This is a companion discussion topic for the original entry at https://biologos.org/blog/evolutionary-creationism-and-atonement-theology-part-1-why-we-need-a-histor

There were several other fascinating questions raised by the posts of Joseph Bankard, Celia Deane-Drummond, and George Murphy that I could not respond to due to limitations of space, but I welcome dialogue on any of the issues raised.

Life is not a Zero Sum Reality. Life is a Nonzero Sum Reality.

Nonetheless Darwinian evolution is based upon the lie that life is a zero sum reality. Until science corrects this Error, we cannot built a true world view on the premise of evolution.

@jshammett Dr. Hammet, First, let me thank you for your contribution. I understand you to say that because…

…therefore we must conclude that all Adam references in Genesis must be to a historical figure. I don’t speak ancient Hebrew so I’m relying on the work of others here. But, don’t the first several references to Adam lack a personal pronoun? The implication being that the historical Adam doesn’t actually appear until Chapter 5 (?) with the birth of Seth.

Very Respectfully,
Jim Lock

@jlock Good question. I think the genealogies (and some other passages I didn’t list, like I Tim. 2) support the historicity of Adam, but you are correct, that this still doesn’t answer the question as to whether Adam in Gen. 1-2 refers to that historical person. The Hebrew word adam is also simply the word for man, and is translated that way in Genesis 1 and in many places in Genesis 2. However, if we accept that the historical Adam is in view in Gen. 5:1 with the birth of Seth, it seems hard not to see the same Adam in view in Genesis 2, because the narrative from Gen. 2:15 to 5:1 seems pretty connected. The man is given a task and a command; God provides him with a “suitable helper,” who he names Eve in Gen. 3:20. They have children in Gen.4; Seth is given in place of Abel, who was murdered (4:25). So I would grant that adam is not necessarily always a name; I don’t think it is in Gen. 1; I think that use is generic. But the narrative in Gen. 2 and following seems hard to disconnect from the historical Adam in Gen. 5.

(1)“Still another challenge to such an understanding of the Fall and original sin from evolution could be that we find no evidence in the evolutionary record of an abrupt Fall, with cataclysmic effects on the natural order.”
(2) “Second, does a historical Fall demand that humans originated solely with one male-female couple and that all persons have inherited from them an original sin.”…“a growing view that studies in genetics indicate that humanity began with a population numbering perhaps in the thousands, rather than a single couple.”
(3) “I find the idea of a historical Adam and Eve another essential element of biblical teaching.”

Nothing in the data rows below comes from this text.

/-- A read that leaves the block Running, so that it did not fault, changes the trace and the outputs alone. -/
theorem exec_read_frame {i : Instr} {s t : State} (hread : i.isWrite = false) (h : exec i s = .next t)
    (hrunning : t.life = .running) : t = { s with diag := t.diag, response := t.response } := by
  obtain ⟨-, hcases⟩ := exec_cases h
  rcases hcases with ⟨_, _, _, rfl⟩ | ⟨_, _, _, rfl⟩ | ⟨_, _, _, rfl⟩ | ⟨_, _, rfl⟩ | ⟨_, _, rfl⟩ | ⟨_, _, rfl, _⟩ |
    ⟨_, _, rfl, _⟩ | ⟨_, _, rfl | rfl, _⟩ | ⟨_, _, rfl, _⟩ | ⟨_, _, _, ⟨rfl, _⟩ | ⟨rfl, _⟩, _⟩
  · -- the fault
    cases hrunning
  iterate 4 exact rfl -- the four shapes of a read
  all_goals cases hread -- the writes

/-- What an operation answers depends neither on the trace nor on the last answer (log entry 2). -/
theorem responseOf_exec_outputs (i : Instr) (s : State) (d : List DiagEvent) (r : Response) :
    responseOf (exec i { s with diag := d, response := r }) = responseOf (exec i s) := by
  rw [responseOf_exec, responseOf_exec]
  rfl

end Sys2Proof.Machine
end

section
/-! SUPPORT. A read of the switchable window and of CHR-ROM by the byte of the image it answers, and the writes that
come before it in the source's properties (20_memory.md R60, R65). -/

namespace Sys2Proof.Machine

theorem exec_cpuWrBanksel {s : State} (h : s.life = .running) (a : Addr) (v : Byte) :
    exec (.cpuWrBanksel a v) s = .next (s.setBankSelect v).complete :=
  State.whenRunning_running h _

/-- The switchable read of a bank inside PRG ROM (R100). -/
theorem exec_cpuRdPrgSwitch_of_lt {s : State} {a : Addr} {x : Byte} (h : s.life = .running)
    (hlt : prgSwitchOffset a s.bankSelect < s.cfg.prgLen)
    (hx : s.cfg.readImage (s.cfg.prgStart + prgSwitchOffset a s.bankSelect) = some x) :
    exec (.cpuRdPrgSwitch a) s = .next (s.answer .cpu x) := by
  refine (State.whenRunning_running h _).trans ?_
  rw [if_neg (Nat.not_le.mpr hlt), State.returnImage_of_some _ hx]

/-- Every byte of a bank that ends inside PRG ROM is inside PRG ROM. -/
theorem prgSwitchOffset_lt {a : Addr} {b : Byte} {len : Nat} (ha : a.toNat ≤ 0xBFFF)
    (hlen : (b.toNat + 1) * 0x4000 ≤ len) : prgSwitchOffset a b < len := by
  rw [prgSwitchOffset, Config.bankSize]
  omega

/-- A pattern write over CHR-ROM is only reported (R131). -/
theorem exec_ppuWrPattern_of_rom {s : State} (h : s.life = .running) (hrom : 0 < s.cfg.chrLen) (a : Addr)
    (v : Byte) : exec (.ppuWrPattern a v) s = .next (s.report (.chrRomWrite a v)).complete :=
  (State.whenRunning_running h _).trans (if_pos hrom)

/-- The pattern read over CHR-ROM (R130). -/
theorem exec_ppuRdPattern_of_rom {s : State} {a : Addr} {x : Byte} (h : s.life = .running)
    (hrom : 0 < s.cfg.chrLen) (hx : s.cfg.readImage (s.cfg.chrStart + a.toNat) = some x) :
    exec (.ppuRdPattern a) s = .next (s.answer .ppu x) := by
  refine (State.whenRunning_running h _).trans ?_
  rw [if_pos hrom, State.returnImage_of_some _ hx]

/-- PRG ROM lies inside the image (R35). -/
theorem Cartridge.exists_prgByte {c : Cartridge} (hvalid : c.valid = true) {i : Nat} (hi : i < c.prgLen) :
    ∃ x, c.readImage (c.prgStart + i) = some x := by
  obtain ⟨-, -, -, hprg, -⟩ := (geometryOk_iff ..).mp hvalid
  exact ⟨_, Cartridge.readImage_of_lt (by omega)⟩

/-- CHR-ROM, where there is any, fills the pattern window at least once and lies inside the image (R35). -/
theorem Cartridge.exists_chrByte {c : Cartridge} (hvalid : c.valid = true) (hrom : 0 < c.chrLen) {i : Nat}
    (hi : i < Config.chrRamSize) : ∃ x, c.readImage (c.chrStart + i) = some x := by
  obtain ⟨-, -, hsize, -, hchr⟩ := (geometryOk_iff ..).mp hvalid
  rw [Config.chrRamSize] at hi
  exact ⟨_, Cartridge.readImage_of_lt (by omega)⟩

end Sys2Proof.Machine
end

section
/-! The obligations of 20_memory.md: the order of the requests, the memories and what a read sees of a write. -/

namespace Sys2Proof.Proofs

open Sys2Proof.Machine

/-- Settles O51, by the kinds of request. -/
theorem stepServesTheNextRequest : Obligations.StepServesTheNextRequest := by
  unfold Obligations.StepServesTheNextRequest
  intro s r rest hplaced
  rw [step_of_placed hplaced]
  cases r <;> rfl

/-- Settles O52: with no request placed the request taken is the free one at the counter. -/
theorem stepFollowsTheFreeSchedule : Obligations.StepFollowsTheFreeSchedule :=
  fun _ => step_of_none_placed

/-- Settles O53: taking a request changes the schedule as the statement says, and serving it leaves the schedule. -/
theorem stepTakesExactlyOneRequest : Obligations.StepTakesExactlyOneRequest := by
  unfold Obligations.StepTakesExactlyOneRequest
  intro s t h
  cases hplaced : s.requests with
  | nil =>
    rw [step_of_none_placed hplaced] at h
    obtain ⟨hrequests, hscheduled⟩ := serve_schedule h
    exact ⟨hrequests.trans hplaced, fun hne => absurd rfl hne, fun _ => hscheduled⟩
  | cons r rest =>
    rw [step_of_placed hplaced] at h
    obtain ⟨hrequests, hscheduled⟩ := serve_schedule h
    exact ⟨hrequests, fun _ => hscheduled, nofun⟩

/-- Settles O31: of the byte memories only the byte stored to can change, and the image is in the fixed configuration. -/
theorem memoryFrameOfEveryOperation : Obligations.MemoryFrameOfEveryOperation := by
  unfold Obligations.MemoryFrameOfEveryOperation
  intro i s t h
  have hcfg : ∀ n, t.cfg.readImage n = s.cfg.readImage n := fun n => by rw [(exec_frame h).cfg]
  obtain ⟨hchr, hvram⟩ | ⟨k, v, hstore, rfl⟩ | ⟨o, v, hstore, rfl⟩ := exec_stores h
  · exact ⟨fun k _ => by rw [State.readChr, hchr, State.readChr],
      fun o _ => by rw [State.readVram, hvram, State.readVram], hcfg⟩
  · refine ⟨fun j hj => ?_, fun _ _ => rfl, hcfg⟩
    have hne : j ≠ k := fun heq => hj (heq ▸ hstore)
    exact (s.readChr_writeChr k j v).trans (if_neg hne)
  · refine ⟨fun _ _ => rfl, fun j hj => ?_, hcfg⟩
    have hne : j ≠ o := fun heq => hj (heq ▸ hstore)
    exact (s.readVram_writeVram o j v).trans (if_neg hne)

/-- Settles O34: after the read only the trace and the outputs differ, and no answer depends on those. -/
theorem readsChangeNothingAndRepeat : Obligations.ReadsChangeNothingAndRepeat := by
  unfold Obligations.ReadsChangeNothingAndRepeat
  intro i s t hread h hrunning
  have hframe := exec_read_frame hread h hrunning
  refine ⟨hframe, ?_⟩
  calc responseOf (exec i t)
      = responseOf (exec i { s with diag := t.diag, response := t.response }) := by rw [← hframe]
    _ = responseOf (exec i s) := responseOf_exec_outputs ..
    _ = some t.response := by rw [h, responseOf]

/-- Settles O13: the write leaves the configuration, and the bank it selects ends inside PRG ROM. -/
theorem bankWriteSeenByNextRead : Obligations.BankWriteSeenByNextRead := by
  unfold Obligations.BankWriteSeenByNextRead
  intro s a b v hrunning hvalid _ _ hb hbank
  have hlt : prgSwitchOffset b v < s.cfg.prgLen := prgSwitchOffset_lt hb hbank
  obtain ⟨x, hx⟩ := Cartridge.exists_prgByte hvalid hlt
  refine ⟨_, x, exec_cpuWrBanksel hrunning a v, ?_, exec_cpuRdPrgSwitch_of_lt hrunning hlt hx⟩
  rw [Nat.add_assoc]
  exact hx

/-- Settles O18: the write is only reported, so the read meets the configuration of before. -/
theorem chrRomIsImmutable : Obligations.ChrRomIsImmutable := by
  unfold Obligations.ChrRomIsImmutable
  intro s a b v hrunning hvalid hrom hb
  obtain ⟨x, hx⟩ := Cartridge.exists_chrByte hvalid hrom (Nat.lt_succ_of_le hb)
  exact ⟨_, _, x, exec_ppuWrPattern_of_rom hrunning hrom a v, exec_ppuRdPattern_of_rom hrunning hrom hx, hx, rfl⟩

end Sys2Proof.Proofs
end

section
/-! SUPPORT. The decoder and the encoder by the four fields of the word (30_encoding.md R81, R82, R84), and the last
row of the table as the one that takes what no other row took (R83). -/

namespace Sys2Proof

/-- What a word with the fields `p`, `w`, `a`, `d` decodes to: an operation of that port, direction and address, in
its row's range, that carries `d` if it is a write (R81, R82, R84). -/
structure CarriesFields (i : Instr) (p w : Bool) (a : Addr) (d : Byte) : Prop where
  wf : i.wf = true
  port : i.onCpuPort = !p
  isWrite : i.isWrite = w
  addr : i.addr = a
  val : i.val = bif w then d else 0

/-- The decoded operation carries the fields of its word: every branch of the decoder is one row's range. -/
theorem decode_packWord_carriesFields (p w : Bool) (a : Addr) (d : Byte) :
    CarriesFields (decode (packWord p w a d)) p w a d := by
  have ha := a.isLt
  rw [decode_packWord]
  cases p <;> cases w <;> dsimp only <;> split_ifs <;>
    exact ⟨(Addr.within_iff ..).mpr (by omega), rfl, rfl, rfl, rfl⟩

/-- An operation in its row's range is what the word of its fields decodes to; of a read `D` may be any byte (R82). -/
theorem decode_packWord_of_wf {i : Instr} (h : i.wf = true) (d : Byte) :
    decode (packWord (!i.onCpuPort) i.isWrite i.addr (bif i.isWrite then i.val else d)) = i := by
  cases i
  all_goals
    rw [Instr.wf, Addr.within_iff] at h
    dsimp only [Instr.onCpuPort, Instr.isWrite, Instr.addr, Instr.val, Bool.not_true, Bool.not_false, cond_true]
    rw [decode_packWord]
    split_ifs <;> first | rfl | omega -- the row's own branch, or one that its range excludes

/-- `encode` packs the operation's own fields, with `D = 0` for a read (R81). -/
theorem encode_eq_packWord (i : Instr) :
    encode i = packWord (!i.onCpuPort) i.isWrite i.addr (bif i.isWrite then i.val else 0) := by
  cases i <;> rfl

theorem decode_encode {i : Instr} (h : i.wf = true) : decode (encode i) = i := by
  rw [encode_eq_packWord, decode_packWord_of_wf h]

/-- A word that is the encoding of an operation in its row's range decodes to that operation. -/
theorem decode_and_encode_of_wf {i : Instr} {w : TxnWord} (h : i.wf = true) (hw : encode i = w) :
    decode w = i ∧ encode i = w :=
  ⟨hw ▸ decode_encode h, hw⟩

/-- The data field of a read is ignored (R82). -/
theorem decode_read_ignores_data (p : Bool) (a : Addr) (d d' : Byte) :
    decode (packWord p false a d) = decode (packWord p false a d') := by
  rw [decode_packWord, decode_packWord]
  cases p <;> rfl

/-- A row in front of the table is a test in front of the choice. -/
theorem firstMatch_cons {r : OpcodeRow} {rest : List OpcodeRow} {w : TxnWord} {i : Instr}
    (hrest : ¬ w.hits r.mask r.row = true → firstMatch rest w = some i) :
    firstMatch (r :: rest) w = some (if w.hits r.mask r.row = true then r.build w.addr w.data else i) := by
  rw [firstMatch]
  split_ifs with h
  · rfl
  · exact hrest h

/-- Rows 1 to 5 take every CPU word and row 14 every PPU read that is left, so row 15 takes all else (R83, R84). -/
theorem TxnWord.hits_lastRow {w : TxnWord} (h1 : ¬ w.hits 0x3C00000 0x0800000 = true)
    (h2 : ¬ w.hits 0x3C00000 0x0C00000 = true) (h3 : ¬ w.hits 0x3800000 0x0000000 = true)
    (h4 : ¬ w.hits 0x3800000 0x1800000 = true) (h5 : ¬ w.hits 0x3800000 0x1000000 = true)
    (h14 : ¬ w.hits 0x3000000 0x2000000 = true) : w.hits 0x3000000 0x3000000 = true := by
  rw [w.hits22 _ (by decide)] at h1 h2
  rw [w.hits23 _ (by decide)] at h3 h4 h5
  rw [w.hits24 _ (by decide)] at h14 ⊢
  simp only [BitVec.reduceToNat] at h1 h2 h3 h4 h5 h14 ⊢
  have hlt := w.isLt
  omega

end Sys2Proof
end

section
/-! SUPPORT. In Running every operation in its row's range has a next state: the reads of the image stay inside it,
and a bank past the end is the fault's own next state (30_encoding.md R86, 60_exceptions.md R175, R184). -/

namespace Sys2Proof.Machine

/-- The switchable read of a bank past the end of PRG ROM takes the fault (R101, R175). -/
theorem exec_cpuRdPrgSwitch_of_le {s : State} {a : Addr} (h : s.life = .running)
    (hle : s.cfg.prgLen ≤ prgSwitchOffset a s.bankSelect) :
    exec (.cpuRdPrgSwitch a) s = .next (s.raise { code := .bankRange, addr := a, data := s.bankSelect }) :=
  (State.whenRunning_running h _).trans (if_pos hle)

theorem exec_cpuRdPrgFixed {s : State} {a : Addr} {x : Byte} (h : s.life = .running)
    (hx : s.cfg.readImage (s.cfg.prgStart + prgFixedOffset a s.cfg.prgLen) = some x) :
    exec (.cpuRdPrgFixed a) s = .next (s.answer .cpu x) :=
  (State.whenRunning_running h _).trans (State.returnImage_of_some _ hx)

/-- The fixed window lies inside PRG ROM, which is one bank at least (R35, R102). -/
theorem prgFixedOffset_lt {c : Cartridge} (hvalid : c.valid = true) (a : Addr) :
    prgFixedOffset a c.prgLen < c.prgLen := by
  obtain ⟨hpos, hbanks, -⟩ := (geometryOk_iff ..).mp hvalid
  rw [prgFixedOffset, Config.bankSize]
  omega

/-- The pattern read over CHR-RAM (R130). -/
theorem exec_ppuRdPattern_of_ram {s : State} (h : s.life = .running) (hram : s.cfg.chrLen = 0) (a : Addr) :
    exec (.ppuRdPattern a) s = .next (s.answer .ppu (s.readChr (chrIndex a))) :=
  (State.whenRunning_running h _).trans (if_neg (by omega))

/-- A pattern write over CHR-RAM stores its byte (R131). -/
theorem exec_ppuWrPattern_of_ram {s : State} (h : s.life = .running) (hram : s.cfg.chrLen = 0) (a : Addr)
    (v : Byte) : exec (.ppuWrPattern a v) s = .next (s.writeChr (chrIndex a) v).complete :=
  (State.whenRunning_running h _).trans (if_neg (by omega))

/-- Only the three reads of the image need the geometry, and only the pattern read its row's range. -/
theorem exec_next_of_wf {i : Instr} {s : State} (hwf : i.wf = true) (hrunning : s.life = .running)
    (hvalid : s.cfg.valid = true) : ∃ t, exec i s = .next t := by
  cases i with
  | cpuRdPrgSwitch a =>
    obtain hle | hlt := le_or_gt s.cfg.prgLen (prgSwitchOffset a s.bankSelect)
    · exact ⟨_, exec_cpuRdPrgSwitch_of_le hrunning hle⟩
    · obtain ⟨x, hx⟩ := Cartridge.exists_prgByte hvalid hlt
      exact ⟨_, exec_cpuRdPrgSwitch_of_lt hrunning hlt hx⟩
  | cpuRdPrgFixed a =>
    obtain ⟨x, hx⟩ := Cartridge.exists_prgByte hvalid (prgFixedOffset_lt hvalid a)
    exact ⟨_, exec_cpuRdPrgFixed hrunning hx⟩
  | ppuRdPattern a =>
    obtain hram | hrom := Nat.eq_zero_or_pos s.cfg.chrLen
    · exact ⟨_, exec_ppuRdPattern_of_ram hrunning hram a⟩
    · obtain ⟨-, ha⟩ := (Addr.within_iff ..).mp hwf
      obtain ⟨x, hx⟩ := Cartridge.exists_chrByte hvalid hrom (Nat.lt_succ_of_le ha)
      exact ⟨_, exec_ppuRdPattern_of_rom hrunning hrom hx⟩
  | ppuWrPattern a v =>
    obtain hram | hrom := Nat.eq_zero_or_pos s.cfg.chrLen
    · exact ⟨_, exec_ppuWrPattern_of_ram hrunning hram a v⟩
    · exact ⟨_, exec_ppuWrPattern_of_rom hrunning hrom a v⟩
  | _ => exact ⟨_, State.whenRunning_running hrunning _⟩

end Sys2Proof.Machine
end

section
/-! The obligations of 30_encoding.md: the transaction word, its decoder and its encoder. -/

namespace Sys2Proof.Proofs

open Sys2Proof.Machine

/-- Settles O2: the word packs the operation's fields, and those select its row. -/
theorem decodeEncodeRoundTrip : Obligations.DecodeEncodeRoundTrip :=
  fun _ => decode_encode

Dr. Hammett, it is obvious from your thoughtful blog that you have given the matter of the Fall considerable thought and have expressed your views very clearly. I wonder if you would consider a different paradigm that could eliminate the problems posed in the three quotations from your blog given above; namely: to be Human, for purposes of biology, it is sufficient to possess the genome of a Home sapiens, but for purposes of theology and religion, it is also necessary to have one’s Brain ‘programmed’ to operate as Mind. Simply put, it is the behavior produced by our genes, not the phenotype, that is crucial.

Archeologists are in agreement that human behavior (complex language, art, burials with grave goods, etc,) appeared suddenly amongst Homo sapiens that had been on earth for over 100,000 years. Once the brain of one (or a couple of) Homo sapiens was programmed, that program could be transferred to others via language, not the slow process of sexual transmission. How could such a programming take place? Ian Tattersall in his book, “Masters of the Planet” states: “The only reason we have for believing that such a leap could ever have been made was that it was made.” (Italics his)

Thus the problems posed in quotes (1) & (2) above disappear: There is no bio-genetic “bottleneck” and the entire gene pool of Homo sapiens is available to be passed on to those living today. So, just as with the rest of the animal world, humans were created through evolution to possess genes that strived to be passed to the next generation. This striving often took on the appearance of ‘selfishness’, and, for a responsible being, would be considered ‘sinful’. The action that converted Brain into Mind also conferred a conscience, (Tree of the Knowledge of Good & Evil) and thus sin entered into the world, not as the Fall but through conferring a Gift–an invitation to become God’s image bearers. When we refuse to rise above our selfish genes (our animal nature) we sin.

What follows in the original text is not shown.